▶ Available data:

-- ==== Sys2Proof/Machine/Sis.lean ====
section
/-!
DEFINITION. What every instruction of a tile has in common: the checks at issue, the vector and matrix queues (R91–R95, R107), the audit lane
and column (R138, R164), the tokens (R44), the lockstep twin (R110, R111) and the common step (R80, R86).
-/

namespace Sys2Proof.Machine

/-! The checks at issue. -/

/-- The element width in force where the TSU issues: that of the last `setvl`, queued or taken (R92, R118, R130). -/
def Tile.issueSew (x : Tile) : Lvu :=
  x.queue.foldl (fun v q => if q.row = .setvl then { v with sew := BitVec.ofNat 2 (wFn q.w), falt := BitVec.ofNat 2 (wFn q.w / 4) } else v) x.lvu

/-- Where a vector or matrix instruction traps at issue: the cause and `TCR_TVAL`. The element width comes before the alignment
(R118, R121, R122, R130, R132, R136, R144, R359, R361, R363). -/
def State.issueTrap (s : State) (t : Nat) (w ext : BitVec 32) (row : SisRow) : Option (Nat × Word) :=
  let v := (s.tile t).issueSew
  let ill : Option (Nat × Word) := some (0x01, w.zeroExtend 64)
  let need (ok : Bool) : Option (Nat × Word) := if ok then none else ill
  let base (r n : Nat) : Option (Nat × Word) := if (s.xr t r).toNat % n ≠ 0 then some (0x05, s.xr t r) else none
  let mem (n : Nat) : Option (Nat × Word) := if v.sew.toNat < wMew w then ill else base (wRa w) n
  let src := cvtFmt (wFn w)
  match row with
  | .vectorFloat | .vfcvtInteger => need v.wide
  | .vfcvtFrom | .vfcvtTo => need (v.wide && decide (src.width < v.w))
  | .vectorReduction => need (decide (wFn w < 8) || v.wide)
  | .vld | .vst => mem 256
  | .vldu | .vldFf | .vstu => mem (mewBytes w)
  | .vlx | .vsx => mem 1
  | .vlmVsm => base (wRa w) 256
  | .vxDeal => if v.sew = 2 then base (wRd w) 64 else ill
  | .vxCombinePut => if v.sew = 3 then base (wRd w) 64 else ill
  | .vxCombineSum => base (wRd w) 64
  | .mxLdw | .mxRun => base (wRd w) 64
  | .mxDrain => ((drainBases w ext).find? (fun b => (s.xr t b.1).toNat % b.2 != 0)).map (fun b => (0x05, s.xr t b.1))
  | _ => none

/-! What the units do. -/

/-- The rows that change nothing while VL is 0 (R117). -/
def SisRow.byLength : SisRow → Bool
  | .vld | .vldu | .vldFf | .vlx | .vst | .vstu | .vsx | .vectorInteger | .vmerge | .vectorCompare | .vectorFloat
  | .vfcvtFrom | .vfcvtTo | .vfcvtInteger | .vlmVsm | .vectorPermutation | .vxDeal | .vxCombinePut | .vxCombineSum => true
  | _ => false

/-- The effect of a vector or matrix instruction when its unit takes it (R91). -/
def State.unitOp (s : State) (t : Nat) (w ext : BitVec 32) (u : Upset) (row : SisRow) : State :=
  if row.byLength && (s.lvu t).vl == 0 then s
  else match row with
    | .setvl => s.setvlOp t w
    | .vgetvl => s.vgetvlOp t w
    | .vld => s.vldOp t w
    | .vldu => s.vlduOp t w
    | .vldFf => s.vldFfOp t w
    | .vlx => s.vlxOp t w
    | .vst => s.vstOp t w
    | .vstu => s.vstuOp t w
    | .vsx => s.vsxOp t w
    | .vectorInteger => s.vectorIntegerOp t w
    | .vmerge => s.vmergeOp t w
    | .vectorCompare => s.vectorCompareOp t w
    | .vectorFloat => s.vectorFloatOp t w
    | .vfcvtFrom => s.vfcvtFromOp t w
    | .vfcvtTo => s.vfcvtToOp t w u
    | .vfcvtInteger => s.vfcvtIntegerOp t w
    | .maskLogic => s.maskLogicOp t w
    | .kpopcKfirst => s.kpopcKfirstOp t w
    | .vlmVsm => s.vlmVsmOp t w
    | .vectorReduction => s.vectorReductionOp t w
    | .vectorScalarMove => s.vectorScalarMoveOp t w
    | .vectorPermutation => s.vectorPermutationOp t w
    | .vxDeal => s.vxDealOp t w
    | .vxCombinePut => s.vxCombinePutOp t w
    | .vxCombineSum => s.vxCombineSumOp t w
    | .mxLdw => s.mxLdwOp t w ext
    | .mxRun => s.mxRunOp t w ext
    | .mxDrain => s.mxDrainOp t w ext u
    | .mxZero => s.mxZeroOp t w
    | .mxSwap => s.mxSwapOp t
    | _ => s

/-- The register that a vector instruction writes beside `setvl`: whether it is an F register, and its number (R93). -/
def unitDest (row : SisRow) (w : BitVec 32) : Option (Bool × Nat) :=
  match row with
  | .vgetvl | .kpopcKfirst => some (false, wRd w)
  | .vectorReduction => some (decide (8 ≤ wFn w), wRd w)
  | .vectorScalarMove => if wFn w = 0x10 then some (false, wRd w) else if wFn w = 0x12 then some (true, wRd w) else none
  | _ => none

/-! Steps, beats and the audits (R137, R138, R156, R164, R365). -/

/-- The 256-byte blocks that a unit-stride range touches. -/
def blocks256 (base len : Nat) : Nat := if len = 0 then 0 else (base % 256 + len + 255) / 256

/-- The port blocks of a combine row (R362). -/
def Combine.ports (c : Combine) : Nat := ceilDiv c.row 256

/-- The steps that the LVU takes over an instruction (R137, R365); `setvl` takes none of its own. -/
def State.lvuSteps (s : State) (t : Nat) (w : BitVec 32) (row : SisRow) : Nat :=
  let v := s.lvu t
  let g := max 1 (ceilDiv (v.vl * v.w) 2048)
  let a := (v.actives w).length
  let unit := max g (blocks256 (s.xr t (wRa w)).toNat (v.vl * mewBytes w))
  let c := combineOf (bytesBv 512 (s.lsBytes t ((s.xr t (wRd w)).toNat % 2 ^ 24) 64))
  if row.byLength && v.vl == 0 then 1
  else match row with
    | .setvl => 0
    | .vectorFloat => if wFn w % 32 = 3 then 16 * g else if wFn w % 32 = 4 then 20 * g else g
    | .vld | .vldu | .vldFf | .vst | .vstu => unit
    | .vlx | .vsx => max g (ceilDiv a 8)
    | .vlmVsm | .vectorScalarMove | .vgetvl | .kpopcKfirst => 1
    | .vectorReduction => if wFn w < 8 then g + v.max.log2 else g + 4 * v.max.log2
    | .vectorPermutation => 2 * g
    | .vxDeal => g + a
    | .vxCombinePut => (2 * c.ports + 1) * a
    | .vxCombineSum => ((c.k + 1) * c.ports + 1) * (s.xr t (wRb w)).toNat
    | _ => g

/-- The beats that the array takes over a run: 1.5 for an A-row of MXFP6, 16 for FP32 and 32 for FP64 (R140, R156). -/
def State.mxBeats (s : State) (t : Nat) (w ext : BitVec 32) (row : SisRow) : Nat :=
  let n := (s.xr t (wRb w)).toNat
  match row with
  | .mxRun =>
    (match fld ext 0 4 with
     | 6 | 7 => ceilDiv (3 * n) 2
     | 9 => 16 * n
     | 10 => 32 * n
     | _ => n)
  | _ => 0

/-- The rows whose results the audit lane recomputes; the health pass covers permutation and mask logic (R138). -/
def SisRow.audited : SisRow → Bool
  | .vld | .vldu | .vldFf | .vlx | .vst | .vstu | .vsx | .vlmVsm | .vectorInteger | .vmerge | .vectorCompare | .vectorFloat
  | .vfcvtFrom | .vfcvtTo | .vfcvtInteger | .vectorReduction | .vxCombineSum => true
  | _ => false

/-- True where the audit lane or column reports at step or beat `k` of an instruction: at position 32 of the LVU's rotation on any step, at the
other positions on an audited row (R138); at every beat of a run, for column b mod 128 (R164). -/
def State.auditAt (s : State) (t : Nat) (w ext : BitVec 32) (row : SisRow) (k : Nat) : Bool :=
  if row.matrix then decide (k < s.mxBeats t w ext row)
  else decide (k < s.lvuSteps t w row) && (row.audited || (s.lvu t).steps % 33 + k % 33 == 32 || (s.lvu t).steps % 33 + k % 33 == 65)

/-- The unit of a row has taken its steps of the LVU, or its beats of the array (R137, R156). -/
def State.stepped (s : State) (t : Nat) (row : SisRow) (steps beats : Nat) : State :=
  s.updTile t (fun x => if row.matrix then { x with mxu := { x.mxu with beats := x.mxu.beats + beats } }
    else { x with lvu := { x.lvu with steps := x.lvu.steps + steps } })

/-- A unit takes an instruction: the audits compare, else it has its effect and its steps or beats are counted (R139, R165; log entry 128). -/
def State.unitStep (s : State) (t : Nat) (w ext : BitVec 32) (u : Upset) (row : SisRow) : State :=
  let caught := match u with
    | .audit k => s.auditAt t w ext row k
    | _ => false
  if caught then s.tileFatal t (mkRec (if row.matrix then 0x0103 else 0x0102) 1)
  else (s.unitOp t w ext u row).stepped t row (s.lvuSteps t w row) (s.mxBeats t w ext row)

/-! The queues (R91–R95). -/

/-- The units whose step an instruction of a queue takes (R44). -/
def unitTokens (row : SisRow) : List TileUnit := if row.matrix then [.mxu, .acm] else [.lvu]

/-- Run the oldest queued instruction with the operands it carries; its result goes to the registers as they are now (R91, R93). -/
def State.runQueued (s : State) (t : Nat) (q : QEntry) : State :=
  let now := (s.tile t).tsu
  let s := s.updTile t (fun x => { x with queue := x.queue.tail, tsu := { q.tsu with fflags := now.fflags } })
  let s := (s.spend t (unitTokens q.row)).unitStep t q.w q.ext .none q.row
  s.updTsu t (fun r => match unitDest q.row q.w with
    | some (false, d) => now.setX d (r.xr d)
    | some (true, d) => now.setF d (r.fr d)
    | none => now)

/-- Run the queued instructions in program order while their units have tokens and the pass goes on. The first argument bounds them. -/
def State.drainQueue : Nat → Nat → State → State
  | 0, _, s => s
  | k + 1, t, s =>
    match (s.tile t).queue with
    | [] => s
    | q :: _ => if s.running t && s.maySpend t (unitTokens q.row) then State.drainQueue k t (s.runQueued t q) else s

/-- The rows that neither touch memory nor read what the units hold, so that they pass a queue that its units have not begun. -/
def SisRow.passes : SisRow → Bool
  | .integerAlu | .aluImmediate | .shiftImmediate | .movhi | .pcrel | .multiplyDivide | .branch | .jl | .jlr
  | .trap | .tret | .rdtime | .brk | .fpArithmetic | .fpSign | .fpFused | .fpConversion | .fkind => true
  | _ => false

/-- The rows that issue into a queue. -/
def SisRow.queued (row : SisRow) : Bool :=
  row.matrix || match row with
    | .setvl | .vgetvl | .vld | .vldu | .vldFf | .vlx | .vst | .vstu | .vsx | .vectorInteger | .vmerge | .vectorCompare | .vectorFloat
    | .vfcvtFrom | .vfcvtTo | .vfcvtInteger | .maskLogic | .kpopcKfirst | .vlmVsm | .vectorReduction | .vectorScalarMove
    | .vectorPermutation | .vxDeal | .vxCombinePut | .vxCombineSum => true
    | _ => false

/-- The queue of an instruction has no free slot (R91). -/
def Tile.full (x : Tile) (row : SisRow) : Bool :=
  let n := (x.queue.filter (fun q => q.row.matrix == row.matrix)).length
  row.queued && (if row.matrix then decide (16 ≤ n) else decide (32 ≤ n))

/-- A queued instruction writes a scalar register, which is pending (R93). -/
def Tile.pendingReg (x : Tile) : Bool := x.queue.any (fun q => (unitDest q.row q.w).isSome)

/-- True where an instruction can issue with the queues as they stand: none but a row that passes or queues leaves anything in them, and
none passes a pending register or finds its queue full (R82, R91–R95). -/
def Tile.open' (x : Tile) (row : SisRow) : Bool :=
  x.queue.isEmpty || ((row.passes || row.queued) && !x.pendingReg && !x.full row)

/-- The units work through the queues before an instruction, unless they stay busy and it can go without (R91, R107). -/
def State.unitsFirst (s : State) (t : Nat) (u : Upset) (row : SisRow) : State :=
  if u = .busy && (s.tile t).open' row then s else State.drainQueue 48 t s

/-- Issue a vector or matrix instruction: its unit takes it at once where nothing is queued ahead and it is free to step, else it waits in its
queue. `setvl` writes its scalar result at issue (R91, R92). -/
def State.issue (s : State) (t : Nat) (w ext : BitVec 32) (u : Upset) (row : SisRow) : State :=
  let vl := setvlLen w (s.xr t (wRa w))
  let s :=
    if (s.tile t).queue.isEmpty && u != .busy && s.maySpend t (unitTokens row) then (s.spend t (unitTokens row)).unitStep t w ext u row
    else s.updTile t (fun x => { x with queue := x.queue ++ [{ row := row, w := w, ext := ext, tsu := x.tsu }] })
  if row = .setvl then s.setX t (wRd w) (BitVec.ofNat 64 vl) else s

/-! The common step. -/

/-- How an instruction's own effect ends. -/
inductive Flow where
  | next
  | jump (pc : Word)
  | trap (cause : Nat) (tval : Word)
  | done
  deriving DecidableEq, Repr

/-- The units that step for an instruction of the TSU itself (R44). -/
def SisRow.units : SisRow → List TileUnit
  | .load | .store | .atomic | .pdone | .fenceRel | .fenceAcq | .fenceRelAll | .fenceAcqAll | .cpf | .cwb | .cwbi | .czero | .iinv
  | .iinvAll => [.tsu, .l1]
  | _ => [.tsu]

/-- Retire an instruction: the next PC and the count of `TCR_RETIRED`. -/
def State.retire (s : State) (t : Nat) (pc : Word) : State :=
  s.updTile t (fun x => { x with tsu := { x.tsu with pc := pc, retired := x.tsu.retired + 1 } })

/-- What ends an instruction of word `w` once its own effect is `r`: it retires, jumps or traps, unless its tile has stopped or its pass has
ended. -/
def State.finish (t : Nat) (w : BitVec 32) (pc : Word) (r : Flow × State) : State :=
  if !r.2.running t then r.2
  else match r.1 with
    | .next => r.2.retire t (pc + (if wMajor w = 0x38 then 8 else 4))
    | .jump p => r.2.retire t p
    | .trap c v => r.2.trapT t c v
    | .done => r.2

/-- The TSU begins an instruction whose word decoded so: the twin compares its outputs (R110, R111), the PC must be aligned (R85) and the word
legal (R86). R105 names no cause for an instruction at a PC that is no multiple of 4, which only `tret` to such a `TCR_EPC` reaches: it raises
MISALIGNED with the PC in `TCR_TVAL` (log entry 129). -/
def State.begin (s : State) (t : Nat) (w : BitVec 32) (decoded : Option SisRow) (u : Upset) (f : State → Flow × State) : State :=
  let pc := (s.tile t).tsu.pc
  if u = .mismatch then s.tileFatal t (mkRec 0x0101 1)
  else if pc.toNat % 4 ≠ 0 then s.trapT t 0x05 pc
  else match decoded with
    | none => s.trapT t 0x01 (w.zeroExtend 64)
    | some _ => State.finish t w pc (f s)

/-- Tile t's step at an instruction word: upsets of stored bits come first, then what the queues hold and the instruction must wait for, then,
with tokens where its units need them (R44), its own step. -/
def State.sisStep (s : State) (t : Nat) (w : BitVec 32) (decoded : Option SisRow) (u : Upset) (row : SisRow) (f : State → Flow × State) : State :=
  let s := (s.strike t u).unitsFirst t u row
  if !s.running t || !(s.tile t).open' row || !s.maySpend t row.units then s
  else (s.spend t row.units).begin t w decoded u f

/-- The rows that reach memory beyond the tile. -/
def SisRow.reaches : SisRow → Bool
  | .load | .store | .atomic | .pdone | .fenceRel | .fenceAcq | .fenceRelAll | .fenceAcqAll | .cpf | .cwb | .cwbi | .czero
  | .vld | .vldu | .vldFf | .vlx | .vst | .vstu | .vsx | .vlmVsm | .vxDeal | .vxCombinePut | .vxCombineSum => true
  | _ => false

/-- Tile t executes an instruction word that must be of `row` (log entry 2). An instruction that reaches memory, or waits for queued ones that
do, waits for the responses of other devices (R312). -/
def State.sis (s : State) (t : Nat) (w : BitVec 32) (decoded : Option SisRow) (u : Upset) (row : SisRow) (f : State → Flow × State) : State :=
  if !s.running t || (decoded.isSome && decoded != some row) then s
  else if row.reaches || !(s.tile t).queue.isEmpty then s.retry t (fun s => s.sisStep t w decoded u row f)
  else s.sisStep t w decoded u row f

/-- A scalar instruction. -/
def State.sis1 (s : State) (t : Nat) (w : BitVec 32) (u : Upset) (row : SisRow) (f : State → Flow × State) : State :=
  s.sis t w (sisRow w (fun _ => none)) u row f

/-- An instruction that only changes the scalar unit and falls through. -/
def State.sisReg (s : State) (t : Nat) (w : BitVec 32) (u : Upset) (row : SisRow) (f : Tsu → Tsu) : State :=
  s.sis1 t w u row (fun s => (.next, s.updTsu t f))

/-- An instruction for a queue: the checks at issue, then the issue (R86, R91). -/
def State.sisQ (s : State) (t : Nat) (w ext : BitVec 32) (decoded : Option SisRow) (u : Upset) (row : SisRow) : State :=
  s.sis t w decoded u row (fun s => match s.issueTrap t w ext row with
    | some (c, v) => (.trap c v, s)
    | none => (.next, s.issue t w ext u row))

/-- A vector instruction. -/
def State.sisV (s : State) (t : Nat) (w : BitVec 32) (u : Upset) (row : SisRow) : State :=
  s.sisQ t w 0 (sisRow w (fun _ => none)) u row

/-- A matrix instruction with its extension word. -/
def State.sisM (s : State) (t : Nat) (w ext : BitVec 32) (u : Upset) (row : SisRow) : State :=
  s.sisQ t w ext (sisRow w (fun w => matrixRow w ext)) u row

end Sys2Proof.Machine
end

▶ Assignment:
Throughout the data above, report every line that contains the string "unitDest".

▶ Result of this exercise:
def unitDest (row : SisRow) (w : BitVec 32) : Option (Bool × Nat) :=
  s.updTsu t (fun r => match unitDest q.row q.w with
def Tile.pendingReg (x : Tile) : Bool := x.queue.any (fun q => (unitDest q.row q.w).isSome)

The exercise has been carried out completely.